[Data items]
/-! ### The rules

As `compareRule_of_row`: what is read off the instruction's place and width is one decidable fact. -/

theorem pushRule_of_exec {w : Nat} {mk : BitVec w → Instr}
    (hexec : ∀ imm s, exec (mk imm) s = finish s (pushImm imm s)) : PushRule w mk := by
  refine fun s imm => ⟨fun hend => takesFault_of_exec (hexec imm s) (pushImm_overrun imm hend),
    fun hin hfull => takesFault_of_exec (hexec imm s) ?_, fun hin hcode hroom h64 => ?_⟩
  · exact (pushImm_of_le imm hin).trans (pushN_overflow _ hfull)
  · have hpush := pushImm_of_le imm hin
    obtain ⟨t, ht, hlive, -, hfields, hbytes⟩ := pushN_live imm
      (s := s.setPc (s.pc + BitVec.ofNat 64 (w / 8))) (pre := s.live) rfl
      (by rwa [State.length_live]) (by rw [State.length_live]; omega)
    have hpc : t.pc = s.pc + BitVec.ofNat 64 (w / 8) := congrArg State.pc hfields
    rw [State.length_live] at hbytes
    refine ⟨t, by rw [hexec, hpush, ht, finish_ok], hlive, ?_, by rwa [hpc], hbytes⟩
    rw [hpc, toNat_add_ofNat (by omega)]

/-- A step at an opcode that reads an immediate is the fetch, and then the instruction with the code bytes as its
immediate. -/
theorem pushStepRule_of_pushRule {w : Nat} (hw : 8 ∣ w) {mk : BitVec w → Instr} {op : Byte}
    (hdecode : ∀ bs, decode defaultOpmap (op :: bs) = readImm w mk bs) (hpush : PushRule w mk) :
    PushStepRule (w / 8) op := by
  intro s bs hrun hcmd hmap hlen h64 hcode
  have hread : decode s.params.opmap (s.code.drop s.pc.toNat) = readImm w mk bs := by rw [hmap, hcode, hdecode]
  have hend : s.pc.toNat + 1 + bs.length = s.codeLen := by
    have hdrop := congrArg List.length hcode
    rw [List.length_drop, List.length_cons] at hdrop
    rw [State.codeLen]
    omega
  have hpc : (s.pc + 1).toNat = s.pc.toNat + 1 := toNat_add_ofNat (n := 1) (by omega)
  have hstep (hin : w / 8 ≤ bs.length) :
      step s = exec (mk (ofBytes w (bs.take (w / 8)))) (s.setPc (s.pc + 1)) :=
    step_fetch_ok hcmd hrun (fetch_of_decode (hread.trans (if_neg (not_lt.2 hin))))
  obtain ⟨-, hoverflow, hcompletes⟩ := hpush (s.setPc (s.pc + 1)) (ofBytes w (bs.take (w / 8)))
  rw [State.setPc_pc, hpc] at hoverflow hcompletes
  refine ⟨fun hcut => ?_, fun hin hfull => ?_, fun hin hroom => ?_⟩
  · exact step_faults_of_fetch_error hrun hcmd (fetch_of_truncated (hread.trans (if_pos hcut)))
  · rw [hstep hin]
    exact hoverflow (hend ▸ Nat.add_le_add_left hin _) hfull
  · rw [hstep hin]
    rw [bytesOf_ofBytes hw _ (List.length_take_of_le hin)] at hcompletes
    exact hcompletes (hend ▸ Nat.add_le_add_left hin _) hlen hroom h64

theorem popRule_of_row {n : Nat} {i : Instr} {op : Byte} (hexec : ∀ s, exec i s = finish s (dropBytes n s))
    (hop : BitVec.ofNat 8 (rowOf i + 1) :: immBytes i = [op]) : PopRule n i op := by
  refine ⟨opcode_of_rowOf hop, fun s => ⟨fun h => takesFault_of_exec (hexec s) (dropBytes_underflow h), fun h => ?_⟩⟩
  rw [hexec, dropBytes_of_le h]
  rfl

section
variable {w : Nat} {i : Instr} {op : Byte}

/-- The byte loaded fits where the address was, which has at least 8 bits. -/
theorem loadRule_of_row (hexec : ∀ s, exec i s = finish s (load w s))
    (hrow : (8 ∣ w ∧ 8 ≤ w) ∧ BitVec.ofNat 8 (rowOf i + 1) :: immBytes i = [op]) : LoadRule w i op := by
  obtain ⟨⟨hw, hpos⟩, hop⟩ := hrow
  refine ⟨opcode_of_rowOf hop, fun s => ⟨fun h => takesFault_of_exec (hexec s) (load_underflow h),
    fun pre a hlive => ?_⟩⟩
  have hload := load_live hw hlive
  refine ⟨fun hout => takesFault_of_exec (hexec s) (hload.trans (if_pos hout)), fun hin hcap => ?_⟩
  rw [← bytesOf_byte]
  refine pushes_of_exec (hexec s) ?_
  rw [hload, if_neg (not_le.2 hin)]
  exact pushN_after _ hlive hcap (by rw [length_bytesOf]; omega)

**Action item**:
Restate the data word for word.

**Answer below**:
/-! ### The rules

As `compareRule_of_row`: what is read off the instruction's place and width is one decidable fact. -/

theorem pushRule_of_exec {w : Nat} {mk : BitVec w → Instr}
    (hexec : ∀ imm s, exec (mk imm) s = finish s (pushImm imm s)) : PushRule w mk := by
  refine fun s imm => ⟨fun hend => takesFault_of_exec (hexec imm s) (pushImm_overrun imm hend),
    fun hin hfull => takesFault_of_exec (hexec imm s) ?_, fun hin hcode hroom h64 => ?_⟩
  · exact (pushImm_of_le imm hin).trans (pushN_overflow _ hfull)
  · have hpush := pushImm_of_le imm hin
    obtain ⟨t, ht, hlive, -, hfields, hbytes⟩ := pushN_live imm
      (s := s.setPc (s.pc + BitVec.ofNat 64 (w / 8))) (pre := s.live) rfl
      (by rwa [State.length_live]) (by rw [State.length_live]; omega)
    have hpc : t.pc = s.pc + BitVec.ofNat 64 (w / 8) := congrArg State.pc hfields
    rw [State.length_live] at hbytes
    refine ⟨t, by rw [hexec, hpush, ht, finish_ok], hlive, ?_, by rwa [hpc], hbytes⟩
    rw [hpc, toNat_add_ofNat (by omega)]

/-- A step at an opcode that reads an immediate is the fetch, and then the instruction with the code bytes as its
immediate. -/
theorem pushStepRule_of_pushRule {w : Nat} (hw : 8 ∣ w) {mk : BitVec w → Instr} {op : Byte}
    (hdecode : ∀ bs, decode defaultOpmap (op :: bs) = readImm w mk bs) (hpush : PushRule w mk) :
    PushStepRule (w / 8) op := by
  intro s bs hrun hcmd hmap hlen h64 hcode
  have hread : decode s.params.opmap (s.code.drop s.pc.toNat) = readImm w mk bs := by rw [hmap, hcode, hdecode]
  have hend : s.pc.toNat + 1 + bs.length = s.codeLen := by
    have hdrop := congrArg List.length hcode
    rw [List.length_drop, List.length_cons] at hdrop
    rw [State.codeLen]
    omega
  have hpc : (s.pc + 1).toNat = s.pc.toNat + 1 := toNat_add_ofNat (n := 1) (by omega)
  have hstep (hin : w / 8 ≤ bs.length) :
      step s = exec (mk (ofBytes w (bs.take (w / 8)))) (s.setPc (s.pc + 1)) :=
    step_fetch_ok hcmd hrun (fetch_of_decode (hread.trans (if_neg (not_lt.2 hin))))
  obtain ⟨-, hoverflow, hcompletes⟩ := hpush (s.setPc (s.pc + 1)) (ofBytes w (bs.take (w / 8)))
  rw [State.setPc_pc, hpc] at hoverflow hcompletes
  refine ⟨fun hcut => ?_, fun hin hfull => ?_, fun hin hroom => ?_⟩
  · exact step_faults_of_fetch_error hrun hcmd (fetch_of_truncated (hread.trans (if_pos hcut)))
  · rw [hstep hin]
    exact hoverflow (hend ▸ Nat.add_le_add_left hin _) hfull
  · rw [hstep hin]
    rw [bytesOf_ofBytes hw _ (List.length_take_of_le hin)] at hcompletes
    exact hcompletes (hend ▸ Nat.add_le_add_left hin _) hlen hroom h64

theorem popRule_of_row {n : Nat} {i : Instr} {op : Byte} (hexec : ∀ s, exec i s = finish s (dropBytes n s))
    (hop : BitVec.ofNat 8 (rowOf i + 1) :: immBytes i = [op]) : PopRule n i op := by
  refine ⟨opcode_of_rowOf hop, fun s => ⟨fun h => takesFault_of_exec (hexec s) (dropBytes_underflow h), fun h => ?_⟩⟩
  rw [hexec, dropBytes_of_le h]
  rfl

section
variable {w : Nat} {i : Instr} {op : Byte}

/-- The byte loaded fits where the address was, which has at least 8 bits. -/
theorem loadRule_of_row (hexec : ∀ s, exec i s = finish s (load w s))
    (hrow : (8 ∣ w ∧ 8 ≤ w) ∧ BitVec.ofNat 8 (rowOf i + 1) :: immBytes i = [op]) : LoadRule w i op := by
  obtain ⟨⟨hw, hpos⟩, hop⟩ := hrow
  refine ⟨opcode_of_rowOf hop, fun s => ⟨fun h => takesFault_of_exec (hexec s) (load_underflow h),
    fun pre a hlive => ?_⟩⟩
  have hload := load_live hw hlive
  refine ⟨fun hout => takesFault_of_exec (hexec s) (hload.trans (if_pos hout)), fun hin hcap => ?_⟩
  rw [← bytesOf_byte]
  refine pushes_of_exec (hexec s) ?_
  rw [hload, if_neg (not_le.2 hin)]
  exact pushN_after _ hlive hcap (by rw [length_bytesOf]; omega)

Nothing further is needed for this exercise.